# Getting Started with Data Mining

Data mining is a methodology that we can employ to train computers to make decisions with data and forms the backbone of many high-tech systems of today.

The Python language is fast growing in popularity, for a good reason. It gives the programmer a lot of flexibility; it has a large number of modules to perform different tasks; and Python code is usually more readable and concise than in any other languages. There is a large and an active community of researchers, practitioners, and beginners using Python for data mining.

- **Introducing data mining**
- **A simple affiniy analysis example**
- **A simple classification example**
- **What is classification**

## Introducing data mining

Data mining provides a way for a computer to learn how to make decisions with data. This decision could be predicting tomorrow's weather, blocking a spam email from entering your inbox, detecting the language of a website, or finding a new romance on a dating site. 

Data mining is part of algorithms, statistics, engineering, optimization, and computer science. We also use concepts and knowledge from other fields such as linguistics, neuroscience, or town planning.
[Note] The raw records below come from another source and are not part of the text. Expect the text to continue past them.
-- ==== Sys2Proof/Machine/Queries.lean ====
section
/-! DEFINITION. QUERY (spec 10.6): the eleven items, each a row of the table. The items of every reply stand in
the order of the owning rule's contents list and are encoded by spec 10.8; where the chapters give an
enumeration no code, it counts from 0 in the order of the owning chapter's table (assumption 14). -/

namespace Sys2Proof.Machine

/-! ### Codes -/

def orientationCode : Orientation → Nat
  | .floor => 0
  | .ceiling => 1

def parityCode : Parity → Nat
  | .even => 1
  | .odd => 2

def modeCode : PictureMode → Nat
  | .identity => 0
  | .table => 1
  | .grid => 2
  | .mute => 3

def slotCode : SlotId → Nat
  | .s0 => 0
  | .s1 => 1

def bankCode : BankId → Nat
  | .a => 0
  | .b => 1

def sourceCode : BankSource → Nat
  | .loaded => 0
  | .generated => 1

def condCode : ParityCond → Nat
  | .any => 0
  | .even => 1
  | .odd => 2

def dirCode : Dir → Nat
  | .raise => 0
  | .lower => 1

def ownerCode : Owner → Nat
  | .commanded => 0
  | .placement => 1
  | .upkeep => 2

def zoneCode : Zone → Nat
  | .laser => 0
  | .dump => 1
  | .lens => 2
  | .none => 3

def phaseCode : Phase → Nat
  | .unhomed => 0
  | .homing _ => 1
  | .idle => 2
  | .moving _ => 3
  | .holding _ => 4
  | .stopping _ _ _ => 5
  | .fault => 6

def intentCode : StopIntent → Nat
  | .idle _ => 0
  | .holding => 1
  | .retarget _ => 2

def placeStateCode : PlaceState → Nat
  | .none => 0
  | .tracking => 1
  | .settled => 2
  | .partly => 3

def fanStateCode : FanState → Nat
  | .stopped => 0
  | .spinup => 1
  | .running => 2
  | .stalled => 3

def partCode : PartState → Nat
  | .starting => 0
  | .ready => 1
  | .failed => 2

def checkCode : SelfCheck → Nat
  | .running => 0
  | .passed => 1
  | .failed => 2

def causeCode : RestartCause → Nat
  | .none => 0
  | .powerOn => 1
  | .supplyDip => 2
  | .soft => 3

def noticeCode : Notice → Nat
  | .none => 0
  | .queued => 1
  | .sent => 2

/-- The level cause: a source as its number, HOST 12, NONE 13. -/
def levelCauseCode : LevelCause → Nat
  | .source x => sourceNumber x
  | .host => 12
  | .none => 13

/-- The last end, one word, followed by its reason, one word. -/
def lastEndWords : LastEnd → List Word
  | .none => [0#16, 0#16]
  | .completed => [1#16, 0#16]
  | .stopped .host => [2#16, 1#16]
  | .stopped .locked => [2#16, 2#16]
  | .stopped .limit => [2#16, 3#16]
  | .slip => [3#16, 0#16]
  | .fault .timeout => [4#16, 4#16]
  | .fault .driver => [4#16, 5#16]
  | .homed => [5#16, 0#16]
  | .homeFailed .noSwitch => [6#16, 6#16]
  | .homeFailed .stuckSwitch => [6#16, 7#16]
  | .homeFailed .stopped => [6#16, 8#16]
  | .homeFailed .locked => [6#16, 2#16]

/-- The code of a generation's reason (spec 10.8). -/
def genReasonCode : GenReason → Nat
  | .badShape => 5
  | .test t => testCode t

def genOutcomeCode : GenOutcome → Nat
  | .none => 0
  | .success => 1
  | .failed _ _ => 2

/-- The reason and the line that only FAILED has (R55). -/
def GenOutcome.failure : GenOutcome → Option (GenReason × Nat)
  | .none | .success => Option.none
  | .failed reason line => some (reason, line)

/-- The last generation outcome (R55): its code, then reason and line as one item that may be absent, a
presence word before the two values (spec 10.8; assumption 13). -/
def genOutcomeWords (o : GenOutcome) : List Word :=
  [natWord (genOutcomeCode o)]
    ++ optWords 2 (fun x => [natWord (genReasonCode x.1), natWord x.2]) o.failure

def sizeWords (z : Size) : List Word := [natWord z.w, natWord z.h]

def marginWords (m : Margins) : List Word := [natWord m.up, natWord m.down, natWord m.left, natWord m.right]

def heatWords (q : Heat) : List Word := [natWord q.laser, natWord q.lens, natWord q.dump]

/-- A fixed table of breakpoints: temperature and value in turn. -/
def breakpointWords (t : List Breakpoint) : List Word := t.flatMap fun p => [intWord p.t, intWord p.value]

/-! ### The items -/

/-- The move record as QUERY AXIS reports it (R82). The number of legs is that of the record as it was made, and
the current leg counts from 1 in it, so that a finished leg still counts after a hold or a resumption
(assumption 34). -/
def recordWords (m : MoveRec) : List Word :=
  [natWord m.target, natWord (ownerCode m.owner), natWord m.profileNo, natWord m.legs.length,
    natWord m.current, natWord ((m.leg.map (·.stop)).getD 0)]

def calWords (c : Cal) : List Word :=
  [natWord c.max, natWord c.backlash, natWord (dirCode c.approach), intWord c.pps, natWord c.reference,
    natWord c.homingProfile, natWord c.timeout, natWord c.slipTolerance]

def Phase.intent : Phase → Option StopIntent
  | .stopping _ x _ => some x
  | .unhomed | .homing _ | .idle | .moving _ | .holding _ | .fault => none

/-- AXIS (R82). -/
def axisItems (s : State) (a : Axis) : List Word :=
  let u := s.axis a
  [natWord (phaseCode u.phase)] ++ optWords 1 (fun x => [natWord (intentCode x)]) u.phase.intent
    ++ [natWord u.pos, flagWord u.homed] ++ optWords 6 recordWords u.phase.record
    ++ [flagWord u.hostLock, flagWord u.protLock] ++ calWords u.cal
    ++ (natWord u.ring.length :: u.ring.map natWord) ++ lastEndWords u.lastEnd
    ++ s.lens.profiles.flatMap fun p => [natWord p.start, natWord p.top, natWord p.ramp]

/-- PLACEMENT (R101). -/
def placementItems (s : State) : List Word :=
  let p := s.place
  let f := p.frame
  [natWord (placeStateCode p.state), intWord p.ox, intWord p.oy, natWord p.posVt, natWord p.posHt,
    flagWord p.outV, flagWord p.outH, flagWord p.shortV, flagWord p.shortH, flagWord p.settleDue,
    intWord f.dxRaw, intWord f.dyRaw, intWord f.dx, intWord f.dy, flagWord f.clampedX, flagWord f.clampedY]
    ++ marginWords f.margins ++ [flagWord s.focus.upkeep] ++ breakpointWords s.focus.table
    ++ [intWord s.focus.desired, intWord s.focus.applied, intWord s.focus.base]
    ++ optWords 1 (fun c => [intWord c]) s.focus.record

/-- One sensor of SENSORS. -/
def sensorItems (t : Sensors) (u : SensorUnit) : List Word :=
  [natWord u.window, natWord u.index, natWord u.trip]
    ++ optWords 3 (fun p => [natWord p.window, natWord p.index, natWord p.trip]) u.pend
    ++ [intWord (t.threshold u), intWord u.release]
    ++ optWords 1 (fun x => [intWord x]) u.raw ++ optWords 1 (fun x => [intWord x]) u.reading
    ++ [flagWord u.high, flagWord u.fault, intWord u.fanReading]

/-- SENSORS (R115): 16 words a sensor and the criteria table. -/
def sensorsItems (s : State) : List Word :=
  allSensors.flatMap (fun x => sensorItems s.sensors (s.sensor x)) ++ s.sensors.criteria.map intWord

/-- The whole fan record (R130). -/
def fanRecordWords (r : FanRecord) : List Word :=
  [natWord (sensorNumber r.sensor)] ++ breakpointWords r.floorSet ++ breakpointWords r.ceilingSet
    ++ [natWord (zoneCode r.zone), natWord r.gain, natWord r.quietCap, natWord r.stallSpeed]

/-- One fan of FANS. -/
def fanItems (u : FanUnit) : List Word :=
  [natWord (fanStateCode u.state), natWord u.duty, natWord u.spin, natWord u.stallRun, natWord u.recovery,
    natWord u.speed] ++ u.history.map natWord
    ++ [natWord u.lastCurve, natWord u.lastFF, natWord u.lastDemand, intWord u.readingUsed]
    ++ fanRecordWords u.record

/-- FANS (R146). -/
def fansItems (s : State) : List Word :=
  [flagWord s.fans.quiet, natWord s.fans.floor, flagWord s.fans.capLifted,
    natWord (orientationCode s.fans.curveSet)] ++ allFans.flatMap fun x => fanItems (s.fan x)

/-- LIGHT (R129); the last word, whether the averaged period had frames, in STARTING as assumption 37 says. -/
def lightItems (s : State) : List Word :=
  [natWord s.light.b, natWord s.light.d, natWord s.light.limit, natWord s.driveTarget]
    ++ heatWords s.light.split ++ [natWord s.light.accN] ++ heatWords s.light.avg
    ++ [flagWord s.light.avgFrames]

def actionWords (a : Actions) : List Word :=
  [natWord a.limit, natWord a.floor, flagWord a.capLifted, flagWord a.lensLock, flagWord a.mute]

/-- PROTECTION (R159). -/
def protectionItems (s : State) : List Word :=
  [natWord s.prot.c, natWord (levelCauseCode s.prot.cause)]
    ++ allSources.flatMap (fun x =>
        [flagWord (s.prot.pending.get x), natWord (s.prot.levels.get x), flagWord (s.persists x)])
    ++ actionWords s.prot.table.level1 ++ actionWords s.prot.table.level2 ++ actionWords s.prot.table.level3
    ++ [flagWord s.gateClosed]

/-- EVENTS (R174). -/
def eventsItems (s : State) : List Word :=
  flagWords s.sender.flags ++ flagWords s.sender.mask ++ [natWord (noticeCode s.sender.notice)]

/-- COUNTERS (R175). -/
def countersItems (s : State) : List Word :=
  [natWord s.link.badCheck, natWord s.intake.dropped, natWord s.place.offTarget, natWord s.intake.free,
    natWord s.intake.urgent.length, natWord s.intake.motion.length, natWord s.intake.setup.length,
    natWord s.intake.replies.length]

def bankWords (b : Bank) : List Word := sizeWords b.size ++ [natWord (sourceCode b.source)]

def cornerWords (c : CornerSet) : List Word :=
  [c.tl, c.tr, c.bl, c.br].flatMap fun p => [intWord p.x, intWord p.y]

/-- TABLE (R40, R55). -/
def tableItems (s : State) : List Word :=
  let t := s.table
  [natWord (bankCode t.active)] ++ bankWords t.bankA ++ bankWords t.bankB
    ++ [flagWord t.loadOpen, flagWord t.auto] ++ optWords 1 (fun c => [natWord (condCode c)]) t.commit
    ++ marginWords t.margins ++ optWords 2 sizeWords t.mismatch
    ++ [flagWord s.gen.running.isSome] ++ optWords 2 sizeWords s.gen.running
    ++ optWords 8 cornerWords s.gen.corners ++ genOutcomeWords s.gen.outcome

/-- CAUSE (R180). -/
def causeItems (s : State) : List Word :=
  [natWord (partCode s.startup.part), natWord (checkCode s.startup.check), natWord (causeCode s.startup.cause)]

/-- PICTURE (R174). -/
def pictureItems (s : State) : List Word :=
  let x := s.picture
  let l := s.link
  [natWord (modeCode x.mode), natWord (orientationCode x.orientation), flagWord x.mutes.starting,
    flagWord x.mutes.memory, flagWord x.mutes.size, flagWord x.mutes.prot, flagWord x.mutes.host,
    flagWord x.mutes.link, natWord x.lastLight, natWord (parityCode x.outParity), flagWord l.present]
    ++ optWords 1 (fun p => [natWord (parityCode p)]) l.lastParity ++ optWords 2 sizeWords l.lastSize
    ++ [natWord (slotCode l.inputSlot)] ++ optWords 1 (fun i => [natWord (slotCode i)]) l.readSlot
    ++ [flagWord l.slot0.complete, flagWord l.slot1.complete]

/-! ### The rows -/

/-- The highest item code (R174). -/
def lastItem : Nat := 10

/-- A QUERY that this item's row ends: one of its code; and one that names no item at all, which every
QUERY row refuses alike (assumption 2). -/
def ofItem (item : Nat) (e : Envelope) : Bool :=
  e.kind == 0x61#8 && match e.payload with
    | [code, _] => code.toNat == item || decide (lastItem < code.toNat)
    | _ => true

/-- A QUERY whose reply only reports (R174). -/
def reportBody (item top : Nat) (items : Nat → State → List Word) (p : List Word) :
    State → State × MsgOutcome :=
  fieldsThen (queryField item top p) fun x s => (s, .data (items x s))

/-- The axis of a parameter 0..2. -/
def axisNumbered : Nat → Axis
  | 0 => .v
  | 1 => .h
  | _ => .f

/-- QUERY_AXIS (R82). -/
def execQueryAxis (s : State) : Host.Outcome State Fault Refusal :=
  runMessage s (ofItem 0) (reportBody 0 2 fun x s => axisItems s (axisNumbered x))

/-- QUERY_PLACEMENT (R101). -/
def execQueryPlacement (s : State) : Host.Outcome State Fault Refusal :=
  runMessage s (ofItem 1) (reportBody 1 0 fun _ => placementItems)

/-- QUERY_SENSORS (R115). -/
def execQuerySensors (s : State) : Host.Outcome State Fault Refusal :=
  runMessage s (ofItem 2) (reportBody 2 0 fun _ => sensorsItems)

/-- QUERY_FANS (R146). -/
def execQueryFans (s : State) : Host.Outcome State Fault Refusal :=
  runMessage s (ofItem 3) (reportBody 3 0 fun _ => fansItems)

/-- QUERY_LIGHT (R129). -/
def execQueryLight (s : State) : Host.Outcome State Fault Refusal :=
  runMessage s (ofItem 4) (reportBody 4 0 fun _ => lightItems)

/-- QUERY_PROTECTION (R159). -/
def execQueryProtection (s : State) : Host.Outcome State Fault Refusal :=
  runMessage s (ofItem 5) (reportBody 5 0 fun _ => protectionItems)

/-- QUERY_EVENTS (R174). -/
def execQueryEvents (s : State) : Host.Outcome State Fault Refusal :=
  runMessage s (ofItem 6) (reportBody 6 0 fun _ => eventsItems)

/-- The three counters are set to 0 (R175). -/
def State.clearCounters (s : State) : State :=
  { s with
    link := { s.link with badCheck := 0 }
    intake := { s.intake with dropped := 0 }
    place := { s.place with offTarget := 0 } }

def countersBody (p : List Word) : State → State × MsgOutcome :=
  fieldsThen (queryField 7 1 p) fun x s =>
    (if x = 1 then s.clearCounters else s, .data (countersItems s))

/-- QUERY_COUNTERS (R175). -/
def execQueryCounters (s : State) : Host.Outcome State Fault Refusal := runMessage s (ofItem 7) countersBody

/-- QUERY_TABLE (R40, R55). -/
def execQueryTable (s : State) : Host.Outcome State Fault Refusal :=
  runMessage s (ofItem 8) (reportBody 8 0 fun _ => tableItems)

def causeBody (p : List Word) : State → State × MsgOutcome :=
  fieldsThen (queryField 9 1 p) fun x s =>
    (if x = 1 then { s with startup := { s.startup with cause := .none } } else s, .data (causeItems s))

/-- QUERY_CAUSE (R180). -/
def execQueryCause (s : State) : Host.Outcome State Fault Refusal := runMessage s (ofItem 9) causeBody

/-- QUERY_PICTURE (R174). -/
def execQueryPicture (s : State) : Host.Outcome State Fault Refusal :=
  runMessage s (ofItem 10) (reportBody 10 0 fun _ => pictureItems)

end Sys2Proof.Machine
end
Applying it effectively usually requires this domain-specific knowledge to be integrated with the algorithms.

We start our data mining process by creating a dataset, describing an aspect of the real world. Datasets comprise of two aspects:

- Samples that are objects in the real world. This can be a book, photograph, animal, person, or any other object.
- Features that are descriptions of the samples in our dataset. They could be the length, frequency of a given word, number of legs, date it was created, and so on. 

The next step is tuning the data mining algorithm. Each data mining algorithm has parameters, either within the algorithm or supplied by the user. This tuning allows the algorithm to learn how to make decisions about the data.

## A simple affinity analysis example

A common use case for data mining is to improve sales by asking a customer who is buying a product if he/she would like another similar product as well. This can be done through affinity analysis, which is the study of when things exist together.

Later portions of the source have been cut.